### Supplied material
/-- The first address of a page field and of a word field of a register. -/
def State.pageAt (s : State) (off : Nat) : Nat := (s.reg off).toNat / 4096 * 4096
/-- The address of a head or tail word. -/
def State.wordAt (s : State) (off : Nat) : Nat := (s.reg off).toNat / 8 * 8

/-- What a partition's slice sets in host memory: doorbell page, stop-report buffer, rings, head and tail words (R480, R483). -/
def State.partAreas (s : State) (p : Nat) : List (Nat × Nat) :=
  let b := sliceBase p
  let log (off : Nat) : Nat := s.fld (b + off) 4 0
  [(s.pageAt (b + rPartDb), 4096), (s.pageAt (b + rPartStop), 4096 * (s.fld (b + rPartStop) 9 0 + 1)),
   (s.pageAt (b + rPartAcctBase), 64 * 2 ^ log rPartAcctCfg), (s.wordAt (b + rPartAcctHead), 8),
   (s.pageAt (b + rPartPlaceBase), 2 ^ log rPartPlaceCfg), (s.wordAt (b + rPartPlaceHead), 8), (s.wordAt (b + rPartPlaceTail), 8)] ++
  (if log rPartEventCfg = 0 then [] else
    [(s.pageAt (b + rPartEventBase), 32 * 2 ^ log rPartEventCfg), (s.wordAt (b + rPartEventHead), 8)])

/-- What a queue's set names in host memory (R308, R484). -/
def State.queueAreas (s : State) (q : Nat) : List (Nat × Nat) :=
  let b := queueBase q
  [(s.pageAt (b + rQSqBase), 64 * s.sqSize q), (s.pageAt (b + rQCqBase), 32 * s.cqSize q), (s.wordAt (b + rQCqHead), 8)]

/-- Every area lies in the partition's host window. -/
def State.areasIn (s : State) (p : Nat) (l : List (Nat × Nat)) : Bool := l.all fun x => s.hostWindow p x.1 x.2

/-- The areas that a change of host windows must keep: those of a created partition and of its created queues (R480). -/
def State.keptAreas (s : State) (p : Nat) : List (Nat × Nat) :=
  (if (s.part p).st = .absent ∨ (s.part p).st = .creating then [] else s.partAreas p) ++
  ((List.range 64).filter fun q => decide ((s.queue (64 * p + q)).st ≠ .absent)).flatMap fun q => s.queueAreas (64 * p + q)

/-- GALLERIES may name these galleries: no other partition holds one, and none is retired, of a core marked for it, or
leaving a partition and not yet verified (R334, R376). -/
def State.galleriesOk (s : State) (p w : Nat) : Bool :=
  (List.range 24).all fun g => !bit w g ||
    ((List.range 16).all (fun o => decide (o = p) || !bit (s.reg (pfBase o + rPrtGalleries)).toNat g) &&
     !bit (s.reg rPrtRetired).toNat g && !(s.rcv.clearing.any fun x => x.1 = g && !x.2.2) &&
     (List.range 8).all fun i => !(s.core (8 * g + i)).retireMark)

/-- A value lies in its field's range (R44, R47). -/
def FieldDesc.takes (f : FieldDesc) (v : Nat) : Bool := decide (f.least ≤ v ∧ v ≤ f.most)

/-- Jormir's check of a guarded register's new value against the state (R438): never while the partition's TDI is LOCKED or
RUN, and no field beyond its range (R337, R339, R340). -/
def State.guardOk (s : State) (off : Nat) (r : RegRef) (w : Word) : Bool :=
  let p := r.inst
  let s' := s.setReg off w
  decide ((s.part p).tdi ≠ 1 ∧ (s.part p).tdi ≠ 2) && (regFields off).all (fun f => f.takes (bits w.toNat f.hi f.lo)) &&
  (if r.group = .pfk then (s.keptAreas p).all fun x => s'.hostWindow p x.1 x.2 || !s.hostWindow p x.1 x.2
   else if r.loc = rPrtGalleries then s.galleriesOk p (w.toNat % 2 ^ 24) && s.sumsOk s'
   else s.sumsOk s')

/-- A gallery leaves a partition by a write to GALLERIES (R334, R376): graphs placed on it are to be placed again, and it is
cleared. -/
def State.leaveGallery (s : State) (p g : Nat) : State :=
  let hold (f : FlightSt) : FlightSt :=
    if f.part = p ∧ !f.begun ∧ f.slots.any (fun r => decide (r.core / 8 = g)) then { f with heldReload := true } else f
  let k := s.part p
  let lost (x : GraphSt) : GraphSt := if x.placed.any fun r => r.core / 8 = g then { x with placed := [] } else x
  ({ s.setPart p { k with prefill := if bit k.prefill g then k.prefill - 2 ^ g else k.prefill, graphs := SMap.mapV none (fun _ x => x.map lost) k.graphs } with
     flights := SMap.mapV none (fun _ f => f.map hold) s.flights }).clearGallery g (some p) false

/-! ## Writes by access type (R16 to R21) -/

/-- A register with its pending RWT values in place of those in force: what was most recently written (R16). -/
def State.written (s : State) (off : Nat) : Word :=
  let p := SMap.get (0, 0) s.regPend off
  (s.reg off &&& ~~~p.2) ||| (p.1 &&& p.2)

/-- Record a pending RWT value (R18); the last before the boundary stands. -/
def State.pend (s : State) (off hi lo v : Nat) : State :=
  let p := SMap.get (0, 0) s.regPend off
  { s with regPend := SMap.set (0, 0) s.regPend off (putBits p.1 hi lo v, putBits p.2 hi lo (2 ^ (hi + 1 - lo) - 1)) }

/-- The enables and selections that have a row of their own in the table: not written as plain RW fields. -/
def ownRow (r : RegRef) (f : FieldDesc) : Bool :=
  f.acc = .rw &&
  match r.group with
  | .fix => (f.lo = 0 && decide (r.loc ∈ [rTckCtrl, rFeCtrl, rSeqCtrl, rMirCtrl])) || r.loc = rDbgRingSel || r.loc = rTstCtrl
  | .port => f.lo = 0
  | .stk => f.lo = 0
  | .sae => f.lo = 0
  | _ => false
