-- ==== Sys2Proof/Machine/Mirror.lean ====
section
/-! DEFINITION. Mirrored pairs (R414 to R430): seals, acknowledgements, heartbeats, the lease and the claim, what a shadow
stages and applies, and promotion. The layouts of the trailer and of the streamed data are not in the spec: they are
uninterpreted functions (log entry 27). -/

namespace Sys2Proof.Config

/-- The bytes of a seal's trailer (R416): its layout is not in the spec. -/
opaque trailerBytes : List Sys2Proof.Machine.MirRec → List Byte

/-- The records of a trailer's bytes. -/
opaque trailerRecs : List Byte → List Sys2Proof.Machine.MirRec

/-- What a tick's streamed data writes, as (device address, byte) (R416). -/
opaque mirrorWrites : List Byte → List (Nat × Byte)

end Sys2Proof.Config

namespace Sys2Proof.Machine

/-! ## What a delta carries (R416) -/

/-- A stream as a delta carries it. -/
def StreamSt.forMirror (t : StreamSt) : StreamSt := { t.newTick with final := none, swapIdx := [], swapImage := [] }

/-- The launch record of a flight (R416; log entry 111). -/
def launchRec (d : BitVec 512) (f : FlightSt) : LaunchRec :=
  { graph := d, version := f.version, pages := f.pages, params := f.params, ctx := f.ctx, queue := f.queue, tag := f.tag, signal := f.signal,
    interrupt := f.interrupt }

/-- The records that describe a partition's whole mirrored state. Frames of use WEIGHTS are its placement, which is not mirrored (R416). -/
def State.mirRecs (s : State) (p : Nat) : List MirRec :=
  let k := s.part p
  let frames := (List.range 16).flatMap fun t => (s.stk t).frames.filterMap fun e =>
    if e.2.part = p ∧ e.2.st = .allocated ∧ e.2.use ≠ .weights then
      some (MirRec.frame t e.1 { st := .allocated, use := e.2.use, part := p, refs := e.2.refs }) else none
  let graphs := k.graphs.filterMap fun e => e.2
  (k.ctxs.filterMap fun e => e.2.map fun x => MirRec.context e.1 (some { x with charges := {}, holder := false, credit := 0 })) ++
  (graphs.flatMap fun g => g.versions.map fun v => MirRec.version g.digest v.num (k.block v)) ++
  (s.flights.filterMap fun e => match e.2 with
    | some f => if f.part = p ∧ f.endStatus.isNone then
        some (MirRec.launch e.1 (launchRec f.digest f)) else none
    | none => none) ++
  frames ++
  (s.streams.filterMap fun e => if e.2.st ≠ .free ∧ e.2.part = p then some (MirRec.stream e.1 (((s.graph p e.2.graph).map GraphSt.digest).getD 0) e.2.forMirror) else none) ++
  ((s.prefixes.filter fun e => decide (e.part = p)).map fun e => MirRec.tree e true) ++
  (k.fences.filterMap fun e => e.2.map fun f => MirRec.fence e.1 f.value f.fault) ++
  graphs.flatMap fun g => g.scales.map fun x => MirRec.scale g.digest x.1 x.2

### Exercise requirements
Return, from the material above, each line holding the string "register".

### Answer to the exercise
/-- The first address of a page field and of a word field of a register. -/
/-- Jormir's check of a guarded register's new value against the state (R438): never while the partition's TDI is LOCKED or
/-- A register with its pending RWT values in place of those in force: what was most recently written (R16). -/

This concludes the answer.